## [Saved entries]
=== Section Start ===

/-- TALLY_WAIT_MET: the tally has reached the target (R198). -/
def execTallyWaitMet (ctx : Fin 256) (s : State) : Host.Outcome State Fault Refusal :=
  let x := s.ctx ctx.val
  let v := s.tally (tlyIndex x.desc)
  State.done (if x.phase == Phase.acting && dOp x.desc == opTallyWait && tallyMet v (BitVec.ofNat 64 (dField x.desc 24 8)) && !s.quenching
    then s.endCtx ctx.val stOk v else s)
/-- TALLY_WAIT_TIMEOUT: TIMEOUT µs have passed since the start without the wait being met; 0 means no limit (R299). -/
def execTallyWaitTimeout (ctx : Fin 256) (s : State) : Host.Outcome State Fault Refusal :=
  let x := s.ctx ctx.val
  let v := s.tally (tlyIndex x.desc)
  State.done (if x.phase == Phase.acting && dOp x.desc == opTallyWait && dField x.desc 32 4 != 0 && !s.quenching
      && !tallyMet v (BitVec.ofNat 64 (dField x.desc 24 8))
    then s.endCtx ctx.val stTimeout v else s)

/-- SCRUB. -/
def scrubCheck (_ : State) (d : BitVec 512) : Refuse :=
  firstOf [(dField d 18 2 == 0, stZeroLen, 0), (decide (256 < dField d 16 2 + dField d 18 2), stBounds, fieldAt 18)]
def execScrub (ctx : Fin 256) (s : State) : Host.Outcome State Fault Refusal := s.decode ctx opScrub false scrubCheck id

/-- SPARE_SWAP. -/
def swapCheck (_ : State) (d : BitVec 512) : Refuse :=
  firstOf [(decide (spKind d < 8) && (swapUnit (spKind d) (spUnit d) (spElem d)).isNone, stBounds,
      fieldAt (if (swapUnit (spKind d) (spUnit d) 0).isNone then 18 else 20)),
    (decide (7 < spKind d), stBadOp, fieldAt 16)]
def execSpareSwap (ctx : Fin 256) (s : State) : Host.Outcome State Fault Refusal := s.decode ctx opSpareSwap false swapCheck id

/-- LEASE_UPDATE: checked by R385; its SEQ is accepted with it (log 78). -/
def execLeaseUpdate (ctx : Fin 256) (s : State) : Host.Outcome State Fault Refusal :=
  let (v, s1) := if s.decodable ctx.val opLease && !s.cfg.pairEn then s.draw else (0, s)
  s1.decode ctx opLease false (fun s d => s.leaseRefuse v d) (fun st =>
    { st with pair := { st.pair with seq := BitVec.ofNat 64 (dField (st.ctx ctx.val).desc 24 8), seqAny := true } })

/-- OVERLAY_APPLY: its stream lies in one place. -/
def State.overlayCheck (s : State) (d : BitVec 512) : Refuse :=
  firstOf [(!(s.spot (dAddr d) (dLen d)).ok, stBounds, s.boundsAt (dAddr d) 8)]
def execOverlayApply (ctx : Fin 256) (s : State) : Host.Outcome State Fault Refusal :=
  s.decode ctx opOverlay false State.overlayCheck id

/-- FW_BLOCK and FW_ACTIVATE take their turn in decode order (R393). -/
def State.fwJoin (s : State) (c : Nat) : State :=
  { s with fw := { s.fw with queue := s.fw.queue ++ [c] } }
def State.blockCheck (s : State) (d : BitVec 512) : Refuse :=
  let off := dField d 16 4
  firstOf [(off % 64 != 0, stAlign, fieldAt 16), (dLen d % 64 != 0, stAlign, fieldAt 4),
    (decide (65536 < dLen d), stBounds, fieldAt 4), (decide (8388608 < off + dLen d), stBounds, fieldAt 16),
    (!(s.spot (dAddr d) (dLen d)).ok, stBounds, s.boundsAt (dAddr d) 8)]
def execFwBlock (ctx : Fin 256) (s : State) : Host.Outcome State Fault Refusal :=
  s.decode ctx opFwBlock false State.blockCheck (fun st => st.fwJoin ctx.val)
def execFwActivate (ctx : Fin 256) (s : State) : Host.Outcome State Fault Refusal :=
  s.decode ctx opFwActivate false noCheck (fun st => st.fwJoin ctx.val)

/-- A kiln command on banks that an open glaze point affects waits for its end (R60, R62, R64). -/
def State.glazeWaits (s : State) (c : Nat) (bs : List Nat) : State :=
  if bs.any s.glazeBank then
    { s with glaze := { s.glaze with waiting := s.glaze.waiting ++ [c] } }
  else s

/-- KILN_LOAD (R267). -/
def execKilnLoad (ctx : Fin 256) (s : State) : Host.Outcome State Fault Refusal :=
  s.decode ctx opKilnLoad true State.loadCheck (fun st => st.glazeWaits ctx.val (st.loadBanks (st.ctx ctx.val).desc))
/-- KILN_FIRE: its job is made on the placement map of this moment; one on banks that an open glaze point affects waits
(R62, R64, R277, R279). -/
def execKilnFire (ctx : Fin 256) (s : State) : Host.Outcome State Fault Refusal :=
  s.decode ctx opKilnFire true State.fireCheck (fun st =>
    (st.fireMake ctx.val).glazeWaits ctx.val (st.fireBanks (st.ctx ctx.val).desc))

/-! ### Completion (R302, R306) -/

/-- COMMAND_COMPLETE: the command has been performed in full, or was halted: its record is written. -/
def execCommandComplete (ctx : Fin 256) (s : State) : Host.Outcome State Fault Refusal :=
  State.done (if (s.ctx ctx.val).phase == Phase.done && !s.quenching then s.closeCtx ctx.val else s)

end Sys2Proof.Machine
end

=== Section End ===
=== Section Start ===

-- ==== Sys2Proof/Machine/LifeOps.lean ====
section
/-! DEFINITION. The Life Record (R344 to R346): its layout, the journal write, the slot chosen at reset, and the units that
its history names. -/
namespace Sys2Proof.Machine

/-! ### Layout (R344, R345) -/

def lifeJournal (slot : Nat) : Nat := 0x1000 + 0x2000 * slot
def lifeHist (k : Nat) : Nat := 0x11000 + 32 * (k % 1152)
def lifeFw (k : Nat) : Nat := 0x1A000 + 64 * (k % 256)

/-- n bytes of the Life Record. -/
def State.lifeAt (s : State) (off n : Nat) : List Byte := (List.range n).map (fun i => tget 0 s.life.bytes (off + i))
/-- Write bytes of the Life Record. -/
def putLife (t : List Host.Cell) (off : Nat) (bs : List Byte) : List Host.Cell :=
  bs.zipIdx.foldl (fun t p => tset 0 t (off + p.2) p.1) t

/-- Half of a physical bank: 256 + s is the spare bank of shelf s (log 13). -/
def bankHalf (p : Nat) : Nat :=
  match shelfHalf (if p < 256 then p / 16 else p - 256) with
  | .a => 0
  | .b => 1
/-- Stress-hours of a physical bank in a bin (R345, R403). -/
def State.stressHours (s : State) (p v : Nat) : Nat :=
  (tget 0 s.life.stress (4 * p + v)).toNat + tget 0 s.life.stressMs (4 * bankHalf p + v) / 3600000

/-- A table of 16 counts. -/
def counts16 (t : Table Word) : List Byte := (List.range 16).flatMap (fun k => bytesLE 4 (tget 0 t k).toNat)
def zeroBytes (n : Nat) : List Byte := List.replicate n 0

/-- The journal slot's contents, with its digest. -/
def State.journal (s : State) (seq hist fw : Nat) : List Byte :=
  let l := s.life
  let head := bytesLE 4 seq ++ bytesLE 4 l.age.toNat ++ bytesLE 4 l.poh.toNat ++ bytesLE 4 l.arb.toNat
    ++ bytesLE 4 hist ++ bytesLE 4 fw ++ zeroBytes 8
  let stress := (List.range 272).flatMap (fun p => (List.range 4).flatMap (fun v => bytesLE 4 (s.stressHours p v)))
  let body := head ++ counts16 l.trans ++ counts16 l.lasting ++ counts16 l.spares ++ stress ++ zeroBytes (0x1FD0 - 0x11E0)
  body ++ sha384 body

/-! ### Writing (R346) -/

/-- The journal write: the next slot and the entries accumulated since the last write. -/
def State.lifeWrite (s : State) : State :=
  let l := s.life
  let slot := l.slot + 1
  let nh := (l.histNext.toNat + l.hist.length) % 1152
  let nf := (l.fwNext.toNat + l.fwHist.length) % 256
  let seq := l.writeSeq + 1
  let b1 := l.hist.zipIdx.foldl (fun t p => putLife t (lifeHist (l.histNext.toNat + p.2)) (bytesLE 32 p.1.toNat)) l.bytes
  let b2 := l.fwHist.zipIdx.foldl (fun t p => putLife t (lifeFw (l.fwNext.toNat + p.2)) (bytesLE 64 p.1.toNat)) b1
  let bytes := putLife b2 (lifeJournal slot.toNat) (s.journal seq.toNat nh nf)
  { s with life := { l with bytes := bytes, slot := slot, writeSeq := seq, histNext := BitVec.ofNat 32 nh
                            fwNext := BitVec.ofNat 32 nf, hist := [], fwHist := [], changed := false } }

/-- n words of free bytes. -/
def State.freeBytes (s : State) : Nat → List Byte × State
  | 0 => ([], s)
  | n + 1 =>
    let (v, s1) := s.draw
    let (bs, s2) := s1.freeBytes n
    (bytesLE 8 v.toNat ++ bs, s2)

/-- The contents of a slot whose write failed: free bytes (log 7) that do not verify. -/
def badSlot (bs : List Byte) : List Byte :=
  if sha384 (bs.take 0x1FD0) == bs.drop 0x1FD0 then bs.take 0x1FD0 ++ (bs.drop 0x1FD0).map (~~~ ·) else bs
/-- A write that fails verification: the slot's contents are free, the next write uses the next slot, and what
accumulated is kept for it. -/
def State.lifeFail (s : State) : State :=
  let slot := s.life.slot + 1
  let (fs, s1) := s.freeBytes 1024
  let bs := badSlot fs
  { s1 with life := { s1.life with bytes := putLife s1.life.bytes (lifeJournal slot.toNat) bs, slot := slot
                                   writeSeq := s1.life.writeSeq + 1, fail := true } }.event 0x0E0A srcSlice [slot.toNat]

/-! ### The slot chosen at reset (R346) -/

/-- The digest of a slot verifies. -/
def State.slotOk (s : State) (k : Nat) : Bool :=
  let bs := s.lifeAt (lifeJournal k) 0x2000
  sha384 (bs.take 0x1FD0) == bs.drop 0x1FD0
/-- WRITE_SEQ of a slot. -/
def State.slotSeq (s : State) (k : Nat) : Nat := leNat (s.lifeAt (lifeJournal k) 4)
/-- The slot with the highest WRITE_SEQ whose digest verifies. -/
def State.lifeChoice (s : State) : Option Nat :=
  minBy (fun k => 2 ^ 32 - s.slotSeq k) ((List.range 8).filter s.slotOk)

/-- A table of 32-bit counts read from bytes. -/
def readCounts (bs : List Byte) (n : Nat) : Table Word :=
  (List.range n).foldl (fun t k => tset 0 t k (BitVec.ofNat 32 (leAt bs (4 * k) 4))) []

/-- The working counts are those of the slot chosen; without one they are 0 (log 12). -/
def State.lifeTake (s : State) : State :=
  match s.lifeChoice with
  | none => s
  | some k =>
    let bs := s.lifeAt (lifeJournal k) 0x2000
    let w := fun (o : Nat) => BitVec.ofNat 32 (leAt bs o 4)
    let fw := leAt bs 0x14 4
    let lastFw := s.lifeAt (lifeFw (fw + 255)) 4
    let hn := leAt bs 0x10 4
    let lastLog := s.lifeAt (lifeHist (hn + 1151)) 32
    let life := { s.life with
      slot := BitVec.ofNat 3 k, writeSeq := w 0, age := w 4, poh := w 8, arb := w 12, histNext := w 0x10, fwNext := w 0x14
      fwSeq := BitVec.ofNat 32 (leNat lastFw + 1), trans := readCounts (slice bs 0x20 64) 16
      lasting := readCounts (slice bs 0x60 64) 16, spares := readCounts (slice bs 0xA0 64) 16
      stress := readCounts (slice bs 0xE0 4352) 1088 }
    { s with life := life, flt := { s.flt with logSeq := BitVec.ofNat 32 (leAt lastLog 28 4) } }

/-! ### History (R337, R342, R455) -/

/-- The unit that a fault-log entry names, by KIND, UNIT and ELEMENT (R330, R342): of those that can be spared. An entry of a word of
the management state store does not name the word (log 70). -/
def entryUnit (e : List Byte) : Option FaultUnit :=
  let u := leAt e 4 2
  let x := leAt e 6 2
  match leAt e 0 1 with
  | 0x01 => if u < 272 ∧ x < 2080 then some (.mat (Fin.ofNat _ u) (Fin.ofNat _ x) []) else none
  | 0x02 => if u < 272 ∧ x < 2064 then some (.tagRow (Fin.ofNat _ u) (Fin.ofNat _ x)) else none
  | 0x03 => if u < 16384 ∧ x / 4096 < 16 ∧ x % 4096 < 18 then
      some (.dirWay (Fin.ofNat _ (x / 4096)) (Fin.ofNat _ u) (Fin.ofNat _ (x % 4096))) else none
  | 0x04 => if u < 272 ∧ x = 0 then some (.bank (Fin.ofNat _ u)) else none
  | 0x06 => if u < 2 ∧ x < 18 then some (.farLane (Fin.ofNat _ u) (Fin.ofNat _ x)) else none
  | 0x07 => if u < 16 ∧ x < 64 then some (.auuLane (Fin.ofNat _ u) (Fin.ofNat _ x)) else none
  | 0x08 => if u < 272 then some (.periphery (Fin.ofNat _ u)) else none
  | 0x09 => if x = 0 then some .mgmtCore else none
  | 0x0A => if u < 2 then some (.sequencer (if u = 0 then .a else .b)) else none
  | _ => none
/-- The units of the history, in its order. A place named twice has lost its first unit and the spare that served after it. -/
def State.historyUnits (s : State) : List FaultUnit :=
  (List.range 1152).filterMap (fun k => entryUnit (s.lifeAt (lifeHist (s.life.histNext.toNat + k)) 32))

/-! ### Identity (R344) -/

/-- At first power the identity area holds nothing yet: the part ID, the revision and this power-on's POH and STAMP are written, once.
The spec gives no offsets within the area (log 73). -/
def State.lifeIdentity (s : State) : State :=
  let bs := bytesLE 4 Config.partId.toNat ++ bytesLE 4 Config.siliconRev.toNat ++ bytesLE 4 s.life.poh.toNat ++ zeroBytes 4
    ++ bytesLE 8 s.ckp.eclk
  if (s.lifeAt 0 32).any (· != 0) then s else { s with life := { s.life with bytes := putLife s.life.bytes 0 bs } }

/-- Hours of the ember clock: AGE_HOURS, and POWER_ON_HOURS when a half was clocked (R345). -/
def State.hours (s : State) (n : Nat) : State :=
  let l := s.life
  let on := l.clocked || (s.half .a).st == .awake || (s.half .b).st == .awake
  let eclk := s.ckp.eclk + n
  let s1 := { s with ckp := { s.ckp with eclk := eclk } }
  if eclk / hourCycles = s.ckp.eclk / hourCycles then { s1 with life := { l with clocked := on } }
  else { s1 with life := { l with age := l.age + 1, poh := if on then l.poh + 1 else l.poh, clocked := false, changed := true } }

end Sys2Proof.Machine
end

=== Section End ===
=== Section Start ===

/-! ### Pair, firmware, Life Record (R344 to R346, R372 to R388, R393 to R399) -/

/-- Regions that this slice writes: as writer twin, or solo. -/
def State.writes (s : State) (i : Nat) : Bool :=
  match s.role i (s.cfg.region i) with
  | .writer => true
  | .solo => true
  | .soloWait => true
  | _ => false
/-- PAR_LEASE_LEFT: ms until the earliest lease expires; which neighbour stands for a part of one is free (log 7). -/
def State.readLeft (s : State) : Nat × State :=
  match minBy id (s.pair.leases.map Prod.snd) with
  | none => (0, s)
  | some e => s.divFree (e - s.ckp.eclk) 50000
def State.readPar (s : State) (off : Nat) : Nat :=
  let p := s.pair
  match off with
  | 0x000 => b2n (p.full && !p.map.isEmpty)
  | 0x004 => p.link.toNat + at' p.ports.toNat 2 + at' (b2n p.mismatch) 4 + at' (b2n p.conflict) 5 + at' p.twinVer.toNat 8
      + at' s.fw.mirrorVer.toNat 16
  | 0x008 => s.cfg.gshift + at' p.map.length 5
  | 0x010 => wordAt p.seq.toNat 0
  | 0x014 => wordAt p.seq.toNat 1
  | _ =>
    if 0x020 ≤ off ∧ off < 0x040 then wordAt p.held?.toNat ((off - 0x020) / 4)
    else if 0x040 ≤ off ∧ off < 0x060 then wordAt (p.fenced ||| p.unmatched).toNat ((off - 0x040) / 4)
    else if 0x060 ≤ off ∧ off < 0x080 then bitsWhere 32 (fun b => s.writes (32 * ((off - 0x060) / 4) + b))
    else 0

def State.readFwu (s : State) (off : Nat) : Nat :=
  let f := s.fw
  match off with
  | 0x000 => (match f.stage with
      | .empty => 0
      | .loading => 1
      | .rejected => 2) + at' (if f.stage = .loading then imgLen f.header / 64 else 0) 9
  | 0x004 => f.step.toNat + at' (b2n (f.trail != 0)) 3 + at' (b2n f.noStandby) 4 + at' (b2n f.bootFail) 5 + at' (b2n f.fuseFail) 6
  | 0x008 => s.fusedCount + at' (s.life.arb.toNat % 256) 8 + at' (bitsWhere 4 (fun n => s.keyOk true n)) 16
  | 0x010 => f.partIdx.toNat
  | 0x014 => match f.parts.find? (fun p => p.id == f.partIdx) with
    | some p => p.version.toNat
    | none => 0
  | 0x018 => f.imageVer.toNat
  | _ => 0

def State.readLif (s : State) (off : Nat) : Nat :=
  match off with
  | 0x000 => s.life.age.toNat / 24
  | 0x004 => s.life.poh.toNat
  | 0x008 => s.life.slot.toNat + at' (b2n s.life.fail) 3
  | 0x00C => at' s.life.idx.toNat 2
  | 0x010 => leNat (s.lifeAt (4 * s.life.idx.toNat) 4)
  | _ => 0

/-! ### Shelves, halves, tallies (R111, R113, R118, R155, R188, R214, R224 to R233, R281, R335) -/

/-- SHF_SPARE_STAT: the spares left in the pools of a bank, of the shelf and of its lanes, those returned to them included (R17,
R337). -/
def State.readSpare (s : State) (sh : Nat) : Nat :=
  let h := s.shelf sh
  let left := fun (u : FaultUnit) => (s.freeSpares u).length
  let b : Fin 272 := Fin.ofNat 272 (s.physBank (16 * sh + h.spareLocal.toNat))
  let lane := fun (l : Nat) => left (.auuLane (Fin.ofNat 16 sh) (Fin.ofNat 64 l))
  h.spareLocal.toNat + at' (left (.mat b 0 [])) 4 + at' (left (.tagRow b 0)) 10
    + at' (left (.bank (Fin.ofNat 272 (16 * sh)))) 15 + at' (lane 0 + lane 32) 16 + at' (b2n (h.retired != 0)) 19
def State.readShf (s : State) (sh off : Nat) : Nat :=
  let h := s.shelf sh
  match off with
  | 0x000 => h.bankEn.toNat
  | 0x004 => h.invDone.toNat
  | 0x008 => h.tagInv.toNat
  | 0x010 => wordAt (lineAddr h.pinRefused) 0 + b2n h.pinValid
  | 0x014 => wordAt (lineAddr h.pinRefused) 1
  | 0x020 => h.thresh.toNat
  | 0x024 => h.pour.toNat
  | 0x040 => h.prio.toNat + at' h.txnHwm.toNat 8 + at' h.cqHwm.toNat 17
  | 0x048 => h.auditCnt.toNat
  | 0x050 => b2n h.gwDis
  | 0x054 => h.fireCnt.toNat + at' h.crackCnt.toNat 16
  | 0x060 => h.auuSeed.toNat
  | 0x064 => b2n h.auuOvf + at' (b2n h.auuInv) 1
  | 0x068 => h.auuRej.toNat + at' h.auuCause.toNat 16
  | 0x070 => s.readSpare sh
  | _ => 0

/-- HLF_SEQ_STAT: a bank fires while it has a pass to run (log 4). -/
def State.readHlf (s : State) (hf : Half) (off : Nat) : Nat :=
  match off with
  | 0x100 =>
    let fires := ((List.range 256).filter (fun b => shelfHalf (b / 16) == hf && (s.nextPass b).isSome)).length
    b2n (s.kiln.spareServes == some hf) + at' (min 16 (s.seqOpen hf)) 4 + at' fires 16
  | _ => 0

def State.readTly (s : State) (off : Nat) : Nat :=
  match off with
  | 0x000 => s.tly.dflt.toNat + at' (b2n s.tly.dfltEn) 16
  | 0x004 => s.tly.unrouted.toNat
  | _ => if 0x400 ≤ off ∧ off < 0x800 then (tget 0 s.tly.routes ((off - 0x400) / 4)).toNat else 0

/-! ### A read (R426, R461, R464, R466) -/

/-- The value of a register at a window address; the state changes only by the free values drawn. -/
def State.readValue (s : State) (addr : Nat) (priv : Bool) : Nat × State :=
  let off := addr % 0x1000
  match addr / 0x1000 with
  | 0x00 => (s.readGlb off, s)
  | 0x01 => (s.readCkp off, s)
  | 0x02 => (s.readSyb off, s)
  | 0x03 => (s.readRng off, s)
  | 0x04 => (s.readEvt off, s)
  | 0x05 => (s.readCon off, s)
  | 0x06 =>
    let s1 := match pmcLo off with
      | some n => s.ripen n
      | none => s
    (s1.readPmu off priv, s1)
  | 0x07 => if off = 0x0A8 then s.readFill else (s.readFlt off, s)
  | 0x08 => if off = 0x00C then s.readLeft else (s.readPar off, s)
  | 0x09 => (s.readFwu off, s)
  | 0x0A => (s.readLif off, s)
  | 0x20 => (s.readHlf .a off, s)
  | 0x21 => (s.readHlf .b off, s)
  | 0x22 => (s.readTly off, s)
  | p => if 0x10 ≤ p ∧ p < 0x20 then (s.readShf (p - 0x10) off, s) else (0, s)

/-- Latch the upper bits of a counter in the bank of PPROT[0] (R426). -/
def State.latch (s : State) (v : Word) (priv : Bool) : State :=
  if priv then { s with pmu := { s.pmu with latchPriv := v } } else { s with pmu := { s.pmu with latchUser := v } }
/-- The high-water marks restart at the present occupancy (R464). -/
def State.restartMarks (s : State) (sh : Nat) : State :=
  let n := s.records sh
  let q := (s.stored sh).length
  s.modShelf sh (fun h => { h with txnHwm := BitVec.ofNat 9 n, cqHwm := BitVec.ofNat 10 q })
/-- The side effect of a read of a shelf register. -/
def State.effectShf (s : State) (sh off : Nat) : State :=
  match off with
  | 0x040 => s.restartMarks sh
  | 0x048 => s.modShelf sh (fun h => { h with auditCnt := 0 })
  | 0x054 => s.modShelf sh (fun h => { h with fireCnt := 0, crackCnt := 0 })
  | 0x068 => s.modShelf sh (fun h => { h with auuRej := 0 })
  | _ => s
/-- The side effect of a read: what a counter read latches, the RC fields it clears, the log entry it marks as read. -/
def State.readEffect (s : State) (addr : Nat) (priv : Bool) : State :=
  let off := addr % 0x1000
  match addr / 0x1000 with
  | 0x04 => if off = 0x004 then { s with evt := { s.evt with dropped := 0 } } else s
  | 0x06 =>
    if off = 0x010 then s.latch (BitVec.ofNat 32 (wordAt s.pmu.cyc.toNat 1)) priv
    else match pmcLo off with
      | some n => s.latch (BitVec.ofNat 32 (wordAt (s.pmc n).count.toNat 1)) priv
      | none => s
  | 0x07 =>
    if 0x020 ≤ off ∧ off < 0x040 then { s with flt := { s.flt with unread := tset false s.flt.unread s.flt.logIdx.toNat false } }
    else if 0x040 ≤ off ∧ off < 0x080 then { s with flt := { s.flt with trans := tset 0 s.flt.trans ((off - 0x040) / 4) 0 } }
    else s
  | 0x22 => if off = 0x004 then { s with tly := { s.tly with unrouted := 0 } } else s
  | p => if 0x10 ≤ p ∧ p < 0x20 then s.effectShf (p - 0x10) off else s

=== Section End ===

## [PROBLEM STATEMENT]
Using only the entries above, output the line with "KILN_FIRE: its job", the line with "(st.fireMake ctx.val).glazeWaits ctx.val", and all lines between them, exactly as they stand.

## [TASK RESULT]
/-- KILN_FIRE: its job is made on the placement map of this moment; one on banks that an open glaze point affects waits
(R62, R64, R277, R279). -/
def execKilnFire (ctx : Fin 256) (s : State) : Host.Outcome State Fault Refusal :=
  s.decode ctx opKilnFire true State.fireCheck (fun st =>
    (st.fireMake ctx.val).glazeWaits ctx.val (st.fireBanks (st.ctx ctx.val).desc))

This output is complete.